Probability

(Chapter 5 in Zar, 2010)

A probability is the likelihood of an event occurring, and is expressed as a number between 0 (the event will never occur) and 1 (the event will always occur). Most of us seem to prefer thinking in percentages (the probability multipled by 100, to get the expected frequency of occurrences within 100 trials), but it will be to your advantage to think of probabilities as fractions, because that is how we will be dealing with them. Moreover, mathematical application of probabilities to establish expected frequencies requires working with fractions, so converting to a percentage just adds an unnecessary step.

Many simple probabilities can be established from first principles. For example, a coin has 2 sides, and so we would expect that when tossed, there are only two possible outcomes as to which face of the coin will face upward. Moreover, the shape of the coin suggests that the 2 sides should land facing upward with equal frequency. Thus, we could predict that the probability of tossing a coin and having it come up "heads" would be equal to the probability of the coin coming up "tails", and that the 2 probabilities should sum to 1 because they are the only possible outcomes (if you are "that guy" that feels that we need to discuss the edge landing as a possibility, I will gladly provide you the opportunity to demonstrate its relevance).

In other words, if we denote the probability of the result "heads" as p, and the probability of the result "tails" as q, we know that p + q = 1, and we predict that p = q, such that:

p = q = 0.5

Implicit in our above estimates are the assumptions of randomness and independence. We assume that either outcome is equally likely, and that for repeated tosses, the result of one toss of the coin has no influence on the outcome of subsequent tosses. Hopefully you have learned by now that the old adage "don't assume" has no application in scientific endeavors. We are always making assumptions, and characterizing those assumptions and their effects is a critical part of the scientific process. Our interpretations are only valid under a well-defined set of circumstances that are characterized by our assumptions. The same is true for the statistical analyses that we will learn. If the assumptions of the analysis are not met, then the answers that we get from the analysis are potentially meaningless (Fun Fact: more than 80% of the students who have taken this class forgot to test at least one assumption on the final assignment...).

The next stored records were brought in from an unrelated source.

-- ==== Sys2Proof/Machine/MatrixNum.lean ====
section
/-! DEFINITION. The arithmetic of the matrix array: the chunk sums of R212–R215, the Hadamard converter of R210, one GEMM
element (R225) and one row of an attention tile (R228). -/

namespace Sys2Proof.Machine

open Sys2Proof

/-! ### Chunk sums -/

/-- Fraction bits of a format's significand (R200, R201). -/
def fracBits (f : Fmt) : Nat := if f = .e5f2 then 2 else (Fmt.shape f).2.1

/-- A product of a chunk, of two operands with the fraction bits of each. -/
structure Prod where
  a  : Val
  fa : Nat
  b  : Val
  fb : Nat
  deriving DecidableEq, Repr

def Prod.nan (p : Prod) : Bool :=
  p.a.isNan || p.b.isNan || (match p.a, p.b with
    | .inf _, .fin _ m _ => m == 0
    | .fin _ m _, .inf _ => m == 0
    | _, _ => false)

/-- The sign of an infinite product. -/
def Prod.infSign (p : Prod) : Option Bool :=
  match p.a, p.b with
  | .inf s, y => some (s != y.sign)
  | x, .inf t => some (x.sign != t)
  | _, _ => none

/-- Sign, integer product of the significands, the exponent x of R213 and the fraction bits of a finite nonzero
product. -/
def Prod.term (p : Prod) : Option (Bool × Nat × Int × Nat) :=
  match p.a, p.b with
  | .fin s m e, .fin t n f => if m * n = 0 then none else some (s != t, m * n, e + p.fa + (f + p.fb), p.fa + p.fb)
  | _, _ => none

/-- R213 and R215: the value of a chunk. -/
def chunk48 (ps : List Prod) : Val :=
  if ps.any Prod.nan then .nan false
  else
    match ps.filterMap Prod.infSign with
    | s :: r => if r.all (· == s) then .inf s else .nan false
    | [] =>
      match ps.filterMap Prod.term with
      | [] => .fin false 0 0
      | t0 :: ts =>
        let x := ts.foldl (fun x t => max x t.2.2.1) t0.2.2.1
        let sum : Int := (t0 :: ts).foldl (fun acc t =>
          let k : Int := t.2.2.1 - x + 40 - t.2.2.2
          let v : Int := (t.2.1 * pow2 k / pow2 (-k) : Nat)
          acc + (if t.1 then -v else v)) 0
        .fin (sum < 0) sum.natAbs (x - 40)

/-- R214 and R215: a CB2 chunk from its signs and doubled components, and the activations. -/
def chunk20 (ws : List (Bool × Nat)) (as : List Val) : Val :=
  if as.any Val.isNan then .nan false
  else
    let ps := ws.zip as
    match ps.filterMap fun p => (match p.2 with
        | .inf s => some (s != p.1.1)
        | _ => none) with
    | s :: r => if r.all (· == s) then .inf s else .nan false
    | [] =>
      match ps.filterMap fun p => (match p.2 with
          | .fin s m e => if m = 0 then none else some (s != p.1.1, p.1.2 * m, e - 1)
          | _ => none) with
      | [] => .fin false 0 0
      | t0 :: ts =>
        let y := ts.foldl (fun y t => max y t.2.2) t0.2.2
        let sum : Int := (t0 :: ts).foldl (fun acc t =>
          let k : Int := t.2.2 - y + 7
          let v : Int := (t.2.1 * pow2 k / pow2 (-k) : Nat)
          acc + (if t.1 then -v else v)) 0
        .fin (sum < 0) sum.natAbs (y - 7)

/-- A value times a power of two. -/
def Val.scale (v : Val) (k : Int) : Val :=
  match v with
  | .fin s m e => .fin s m (e + k)
  | v => v

/-- Promotion of a chunk to FP32: one rounding (R212). -/
def promote (v : Val) : W32 := BitVec.ofNat 32 (packFp .fp32 v .rne false).1

/-! ### The Hadamard converter (R210) -/

/-- One butterfly stage. -/
def hadStep (st : Nat) (x : List W32) : List W32 :=
  (List.range x.length).map fun i =>
    if i / st % 2 = 0 then f32Add (x.getD i 0) (x.getD (i + st) 0) else f32Sub (x.getD (i - st) 0) (x.getD i 0)

/-- Groups of `n` values transformed. -/
def hadGroups (n : Nat) (x : List W32) : List W32 :=
  (List.range (x.length / n)).flatMap fun g =>
    ((if n = 16 then [1, 2, 4, 8] else [1, 2, 4, 8, 16]).foldl (fun v st => hadStep st v) ((x.drop (g * n)).take n))

/-- A row of activations as the array receives it: the values, and their fraction bits. -/
def actRow (afmt : Fmt) (had : Nat) (hfmt : Fmt) (codes : List Nat) : List Val × Nat :=
  if had = 0 then (codes.map (value afmt), fracBits afmt)
  else
    let y := hadGroups (if had = 1 then 16 else 32) (codes.map fun c => BitVec.ofNat 32 (convert .fp32 afmt c .rne false).1)
    (y.map fun x => value hfmt (convert hfmt .fp32 x.toNat .rne true).1, fracBits hfmt)

/-- The exponent of the scaling of a Hadamard stream (R211). -/
def hadShift (had : Nat) : Int := if had = 1 then -4 else if had = 2 then -5 else 0

/-! ### GEMM (R225) -/

/-- A weight tile by chunk and column: 32 codes, or the four CB2 indices and the scale. -/
inductive WChunk where
  | codes (f : Fmt) (ws : List Nat)
  | cb2 (idx : List (BitVec 16)) (scale : Nat)
  deriving DecidableEq, Repr

/-- The value of a chunk of one row and one column. -/
def chunkValue (w : WChunk) (as : List Val) (fa : Nat) (had : Nat) : W32 :=
  match w with
  | .codes f ws =>
    let ps := (as.zip ws).map fun p => ({ a := p.1, fa := fa, b := value f p.2, fb := fracBits f } : Prod)
    promote (Val.scale (chunk48 ps) (hadShift had))
  | .cb2 idx scale =>
    if scale = 255 then promote (.nan false)
    else
      let ws := idx.flatMap fun i => (List.range 8).map fun j => cb2Weight i j
      promote (Val.scale (chunk20 ws as) ((scale : Int) - 127 + hadShift had))

/-- One element: the chunks are added in increasing k. -/
def gemmElem (acc : W32) (ws : List WChunk) (as : List Val) (fa had : Nat) : W32 :=
  ws.zipIdx.foldl (fun acc (w, c) => f32Add acc (chunkValue w ((as.drop (32 * c)).take 32) fa had)) acc

/-! ### Attention (R228) -/

/-- A key position's K and V codes. -/
structure KvRow where
  k : List Nat
  v : List Nat
  deriving DecidableEq, Repr

/-- A dot product of a query row and a key, chunk by chunk from +0 (R212). -/
def attnDot (qf kf : Fmt) (q k : List Nat) : W32 :=
  (List.range ((q.length + 31) / 32)).foldl (fun acc c =>
    let ps := (((q.drop (32 * c)).take 32).zip ((k.drop (32 * c)).take 32)).map fun p =>
      ({ a := value qf p.1, fa := fracBits qf, b := value kf p.2, fb := fracBits kf } : Prod)
    f32Add acc (promote (chunk48 ps))) 0

/-- The running state of a row: m, l and O. -/
structure AttnSt where
  m    : W32
  l    : W32
  o    : List W32
  stop : Bool
  deriving DecidableEq, Repr

/-- The exact difference of two FP32 values. -/
def f32Diff (x y : W32) : Val := (value .fp32 x.toNat).add (value .fp32 y.toNat).neg .rne

def f32Finite (x : W32) : Bool := match value .fp32 x.toNat with
  | .fin .. => true
  | _ => false

/-- One block of at most 32 visible positions. -/
def attnBlock (qf kf vf : Fmt) (scale : W32) (q : List Nat) (st : AttnSt) (vis : List KvRow) : AttnSt :=
  if st.stop || vis.isEmpty then st
  else
    let xs := vis.map fun r => f32Mul scale (attnDot qf kf q r.k)
    if !(xs.all f32Finite) then { m := f32Nan, l := f32Nan, o := st.o.map fun _ => f32Nan, stop := true }
    else
      let mn := xs.foldl f32Max st.m
      let corr : W32 := if st.m = f32NegInf then 0
        else BitVec.ofNat 32 (packFp .fp32 (expVal (f32Diff st.m mn)) .rne false).1
      let ps := xs.map fun x => (packE5f2 (expVal (f32Diff x mn))).1
      let sum := ps.foldl (fun (v : Val) p => v.add (value .e5f2 p) .rne) (.fin false 0 0)
      let l := promote ((value .fp32 (f32Mul st.l corr).toNat).add sum .rne)
      let o := st.o.zipIdx.map fun (x, d) =>
        let prods := (ps.zip vis).map fun p =>
          ({ a := value .e5f2 p.1, fa := 2, b := value vf (p.2.v.getD d 0), fb := fracBits vf } : Prod)
        f32Add (f32Mul x corr) (promote (chunk48 prods))
      { m := mn, l := l, o := o, stop := false }

end Sys2Proof.Machine
end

When the assumptions of randomness and independence are the basis for our estimates of probability, it is important to understand that the useful application of those probabilities is heavily influenced by the number of trials being examined. To illustrate this point, the following graph shows the result of a model of 500 coin tosses employing the probabilities that we established above. The cumulative proportion of the number of tosses that came up "heads" was recalculated each time a new toss of the coin was completed:

The random and independent nature of the process creates the possibility for sampling error, i.e., combinations of results that do not reflect the underlying probabilities. This is due to "runs" (repeated occurrences) of "heads" or "tails". As we can see, given enough iterations (in this example, 300 or more), these runs will average out to the expected probabilities, but for smaller sample sizes, we can expect our established probabilities to be poor predictors of a specific outcome.

Question 1: Estimate the probabilities (as decimals) of the following events occurring, under the assumptions of randomness and independence (make sure to describe your process):

Producing a roll of 3 from a 6-sided die.

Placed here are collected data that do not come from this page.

-- ==== Sys2Proof/Machine/Launch.lean ====
section
/-! DEFINITION. Launch records, the pending store, dependences, placement, restore, and the ends of teams, cohorts and
fields (R68–R84, R101, R122, R123, R130, R182, R268, R269, R445). -/

namespace Sys2Proof.Machine

open Sys2Proof

/-! ### The record (R68, R71, R74, R445) -/

/-- A launch record as it was read: its fields, and what its bytes break before they are fields. -/
structure RawRec where
  lr     : LaunchRec
  res    : Bool
  badCap : Bool
  badDep : Bool
  deriving DecidableEq, Repr

/-- `n` bytes at an offset as a number. -/
def fieldAt (bs : List (BitVec 8)) (o n : Nat) : Nat := bytesToNat ((bs.drop o).take n)

def recordOf (bs : List (BitVec 8)) (cap : Nat → Cap) : LaunchRec where
  code := cap 0
  param := cap 1
  trap := cap 2
  dep := cap 4
  cohorts := fieldAt bs 48 4
  stages := fieldAt bs 52 1
  teams := fieldAt bs 53 1
  threads := fieldAt bs 54 2
  vregs := fieldAt bs 56 2
  spadKib := fieldAt bs 58 2
  accBlk := fieldAt bs 60 1
  prio := fieldAt bs 61 1
  scope := fieldAt bs 62 2
  depVal := w64 (fieldAt bs 80 8)
  argPtr := w64 (fieldAt bs 88 8)
  flags := w32 (fieldAt bs 96 4)

/-- Is a reserved field or bit of a record nonzero. -/
def reservedSet (bs : List (BitVec 8)) : Bool := fieldAt bs 96 4 ≥ 2 || (bs.drop 100).any (· != 0)

/-- The capability in 16 bytes of a host record: tagged if nonzero and well formed (R445). -/
def hostCap (bs : List (BitVec 8)) (i : Nat) : Cap :=
  let c : Cap := { bits := BitVec.ofNat 128 (fieldAt bs (16 * i) 16), tag := true }
  { c with tag := c.bits != 0 && c.wellFormed }

/-- Is a capability field of a host record nonzero and not well formed. -/
def hostBad (bs : List (BitVec 8)) (i : Nat) : Bool := (hostCap bs i).bits != 0 && !(hostCap bs i).tag

/-- A record taken from a host queue (R445). -/
def hostRecord (bs : List (BitVec 8)) : RawRec where
  lr := recordOf bs (hostCap bs)
  res := reservedSet bs
  badCap := hostBad bs 0 || hostBad bs 1 || hostBad bs 2
  badDep := hostBad bs 4 || ((hostCap bs 4).tag && (hostCap bs 4).space != 0)

/-- A record read by SPAWN with its tags (R82). -/
def spawnRecord (bs : List (BitVec 8)) (tags : List Bool) : RawRec where
  lr := recordOf bs fun i => capLoaded (BitVec.ofNat 128 (fieldAt bs (16 * i) 16)) (tags.getD i false)
  res := reservedSet bs
  badCap := false
  badDep := false

/-- Bytes of vector registers of one weave (R74). -/
def LaunchRec.regBytes (r : LaunchRec) : Nat := 128 * ((r.vregs + 7) / 8 * 8)

/-- Vector registers of a quarter in bytes (R74). -/
def quarterBytes : Nat := 131072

Having your name drawn from a hat with 142 other names in the hat.

Hitting a randomly placed battleship (4 squares in length, and 1 square in width) on a 10 by 10 grid by selecting a single square.

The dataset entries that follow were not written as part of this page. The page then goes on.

/-- Do the earlier accesses of a weave let SPAWN read: none that an acquire waits for or that touches the record is
unperformed. -/
def State.spawnReady (s : State) (id : Nat) (o : ScopeOp) (l : Option Loc) : Bool :=
  !(someT s.kvOps fun k q => k < id && q.weave == o.weave && q.kind.isAcq) &&
    s.lsOps.all fun (k, q) => k ≥ id || q.weave != o.weave || q.accs.all fun b =>
      b.got.isSome || !(q.sem == .acq || q.sem == .acqrel || (match l with
        | some l => Acc.overlaps { b with loc := l, size := 128 } b
        | none => false))

/-- SPAWN reaches the table once its read may be made; a place that was not translated at issue is translated now.
Open points: DEDUCED, log 19. -/
def State.spawnStep (s : State) (id : Nat) (o : ScopeOp) (src : Option Loc) (addr h : W64) (prio : Option Nat) : State :=
  if !s.currentW o.part h then s.finishScope id o 5 false
  else
    match src with
    | some (.virt lva) =>
      match s.xlateLs (coreDie o.core) o.part lva.toNat 0 0 with
      | .error .held => s
      | .error (.resolvable lva _) =>
        let (fid, s) := s.raise o.part lva 0 .ls (s.ownPeer o.part) (srcCore o.core) (.scopeOp id) none false
        { s with scopeOps := Tbl.upd s.scopeOps id fun o => { o with fault := some fid } }
      | .error (.page _ _) =>
        { s with scopeOps := Tbl.upd s.scopeOps id fun o => { o with kind := .spawn none addr h prio } }
      | .ok pa => { s with scopeOps := Tbl.upd s.scopeOps id fun o => { o with kind := .spawn (some (.mem pa)) addr h prio } }
    | src =>
      let held : Bool := match src with
        | some l => !s.locReady l
        | none => false
      if held || !s.spawnReady id o src then s
      else
        let mm := s.spawnMismatch o src
        let r := s.spawnAt o.part src addr h prio
        (r.1.stickyIf o.weave wsMismatch mm).finishScope id o r.2 (src.isSome && !mm)

/-- SCOPE_TABLE_OPERATION: operations of one weave take effect in their order. -/
def execScopeTableOperation (id : Nat) (s : State) : Host.Outcome State Fault Refusal :=
  .next (match Tbl.find s.scopeOps id with
    | none => s
    | some o =>
      if o.asleep || o.fault.isSome || someT s.scopeOps fun k q => k < id && q.weave == o.weave && !q.asleep then s
      else
        match o.kind with
        | .spawn src addr h prio => s.spawnStep id o src addr h prio
        | .cscope parent ack flag =>
          let r := s.createScope o.part parent ack flag
          r.1.finishScope id o r.2 false
        | .cancel h =>
          let r := s.markCancel o.part h
          r.1.finishScope id o r.2 false
        | .cwait h =>
          if s.currentW o.part h then
            { s with scopeOps := Tbl.upd s.scopeOps id fun o => { o with asleep := true } }
          else s.finishScope id o 1 false)

/-! ### The fates of cancelled work (R91–R93, R257, R262) -/

/-- Adds to the counts of a scope's cancellation. -/
def State.tally (s : State) (part id : Nat) (f : Cancel → Cancel) : State :=
  match (s.scopeEnt part id).byOp with
  | some c => { s with cancels := Tbl.upd s.cancels c f }
  | none => s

Realistically, we tend to be more interested in probabilities that are a little more complicated than single events. In these cases, individual probabilities can be combined according to certain rules to estimate the probability of a more complex outcome. One of these rules is the product rule, which states that if specific individual independent events must occur in a particular sequence, the probability of that outcome is estimated by multiplying the individual probabilities together. For example, to get "heads" twice in a row from a series of 2 coin tosses, both the first and second toss must come up "heads". Thus, we can estimate the probability of that outcome as the product of those individual probabilities, i.e., 0.5 x 0.5 = 0.25. Using our notation above, with p denoting the probabilty of having a coin come up heads from a single toss, we could express this as p².

Question 2: Estimate the probabilities of the following events occurring, under the assumptions of randomness and independence (make sure to describe your process):

Rolling 2, 6-sided dice and having both come up 3.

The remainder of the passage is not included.